**ACTIVITY:**
The expected output is a copy of every line in the records with the string "encodes".
· · · · ·
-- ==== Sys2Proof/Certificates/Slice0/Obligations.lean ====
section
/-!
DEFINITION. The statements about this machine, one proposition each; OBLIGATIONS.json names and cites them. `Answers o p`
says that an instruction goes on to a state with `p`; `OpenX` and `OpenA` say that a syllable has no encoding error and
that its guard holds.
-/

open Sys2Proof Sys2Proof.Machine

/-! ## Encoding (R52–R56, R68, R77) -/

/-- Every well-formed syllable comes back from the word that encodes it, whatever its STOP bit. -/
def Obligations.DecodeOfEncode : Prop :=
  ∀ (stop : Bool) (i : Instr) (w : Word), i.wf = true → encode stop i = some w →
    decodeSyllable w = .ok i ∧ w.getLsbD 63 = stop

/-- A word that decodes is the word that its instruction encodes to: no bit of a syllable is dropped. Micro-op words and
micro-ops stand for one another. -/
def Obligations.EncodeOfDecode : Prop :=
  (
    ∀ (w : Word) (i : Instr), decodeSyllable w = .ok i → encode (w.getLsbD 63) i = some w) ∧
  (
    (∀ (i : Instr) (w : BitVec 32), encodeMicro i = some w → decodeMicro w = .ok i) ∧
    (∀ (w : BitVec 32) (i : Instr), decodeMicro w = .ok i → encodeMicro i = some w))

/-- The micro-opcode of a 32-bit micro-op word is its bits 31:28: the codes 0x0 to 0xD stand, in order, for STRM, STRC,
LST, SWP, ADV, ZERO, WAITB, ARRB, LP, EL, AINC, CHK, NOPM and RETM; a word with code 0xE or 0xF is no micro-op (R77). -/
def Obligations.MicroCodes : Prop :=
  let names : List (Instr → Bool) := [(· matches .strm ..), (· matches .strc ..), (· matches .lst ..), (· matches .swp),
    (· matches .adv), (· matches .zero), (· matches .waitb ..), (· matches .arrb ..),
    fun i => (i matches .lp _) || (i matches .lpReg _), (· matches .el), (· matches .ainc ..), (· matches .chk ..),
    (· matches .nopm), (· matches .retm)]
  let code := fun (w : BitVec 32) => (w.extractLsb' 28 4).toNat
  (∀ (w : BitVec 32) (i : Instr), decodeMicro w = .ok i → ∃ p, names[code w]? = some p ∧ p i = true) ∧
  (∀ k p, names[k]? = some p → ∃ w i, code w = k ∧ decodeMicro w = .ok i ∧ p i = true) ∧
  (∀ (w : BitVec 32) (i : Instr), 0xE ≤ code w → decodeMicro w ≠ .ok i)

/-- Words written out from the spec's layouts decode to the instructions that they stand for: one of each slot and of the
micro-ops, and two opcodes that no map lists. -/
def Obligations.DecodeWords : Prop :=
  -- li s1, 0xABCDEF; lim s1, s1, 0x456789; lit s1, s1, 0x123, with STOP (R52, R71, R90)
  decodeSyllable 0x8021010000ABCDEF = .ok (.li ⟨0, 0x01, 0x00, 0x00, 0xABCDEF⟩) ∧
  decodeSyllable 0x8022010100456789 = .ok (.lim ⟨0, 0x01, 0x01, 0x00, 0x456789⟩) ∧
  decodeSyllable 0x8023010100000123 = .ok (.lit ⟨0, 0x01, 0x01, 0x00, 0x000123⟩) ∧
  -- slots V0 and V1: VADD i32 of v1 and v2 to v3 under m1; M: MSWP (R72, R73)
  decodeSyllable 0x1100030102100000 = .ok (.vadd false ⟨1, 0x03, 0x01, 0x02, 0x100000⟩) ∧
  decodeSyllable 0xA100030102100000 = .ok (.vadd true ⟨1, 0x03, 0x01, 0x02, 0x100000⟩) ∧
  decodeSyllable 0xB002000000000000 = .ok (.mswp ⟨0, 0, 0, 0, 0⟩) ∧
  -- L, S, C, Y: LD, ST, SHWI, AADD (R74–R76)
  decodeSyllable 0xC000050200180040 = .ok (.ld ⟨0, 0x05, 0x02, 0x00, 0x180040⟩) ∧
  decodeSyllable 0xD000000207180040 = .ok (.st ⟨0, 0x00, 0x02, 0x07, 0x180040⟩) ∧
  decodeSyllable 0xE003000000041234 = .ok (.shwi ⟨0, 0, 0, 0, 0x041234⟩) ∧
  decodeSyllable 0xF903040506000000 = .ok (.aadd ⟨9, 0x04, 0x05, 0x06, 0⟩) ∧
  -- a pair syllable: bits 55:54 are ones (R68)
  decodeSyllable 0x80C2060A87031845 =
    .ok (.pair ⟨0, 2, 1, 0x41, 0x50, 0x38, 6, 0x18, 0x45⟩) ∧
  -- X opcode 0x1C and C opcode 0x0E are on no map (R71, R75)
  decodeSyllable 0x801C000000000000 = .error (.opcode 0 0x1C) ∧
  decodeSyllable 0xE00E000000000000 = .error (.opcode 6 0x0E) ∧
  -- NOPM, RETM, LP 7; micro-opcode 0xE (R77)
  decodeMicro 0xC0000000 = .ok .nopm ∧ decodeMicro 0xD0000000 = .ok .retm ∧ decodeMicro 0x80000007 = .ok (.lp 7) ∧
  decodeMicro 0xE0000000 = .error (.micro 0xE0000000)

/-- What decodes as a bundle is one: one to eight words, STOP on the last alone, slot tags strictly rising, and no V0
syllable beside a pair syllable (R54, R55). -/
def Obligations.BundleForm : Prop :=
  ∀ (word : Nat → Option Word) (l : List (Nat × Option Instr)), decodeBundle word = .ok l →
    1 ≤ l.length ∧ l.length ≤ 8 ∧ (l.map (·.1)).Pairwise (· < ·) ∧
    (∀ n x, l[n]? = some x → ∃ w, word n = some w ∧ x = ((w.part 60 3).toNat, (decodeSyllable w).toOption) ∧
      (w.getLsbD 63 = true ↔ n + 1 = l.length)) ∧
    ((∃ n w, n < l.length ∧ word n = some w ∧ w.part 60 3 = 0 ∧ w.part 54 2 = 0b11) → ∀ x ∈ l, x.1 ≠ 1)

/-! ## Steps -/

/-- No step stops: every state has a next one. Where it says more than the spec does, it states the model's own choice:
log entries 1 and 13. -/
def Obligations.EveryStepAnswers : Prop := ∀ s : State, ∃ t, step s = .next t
· · · · ·
**RESULT OF THE EXERCISE:**
/-- Every well-formed syllable comes back from the word that encodes it, whatever its STOP bit. -/
/-- A word that decodes is the word that its instruction encodes to: no bit of a syllable is dropped. Micro-op words and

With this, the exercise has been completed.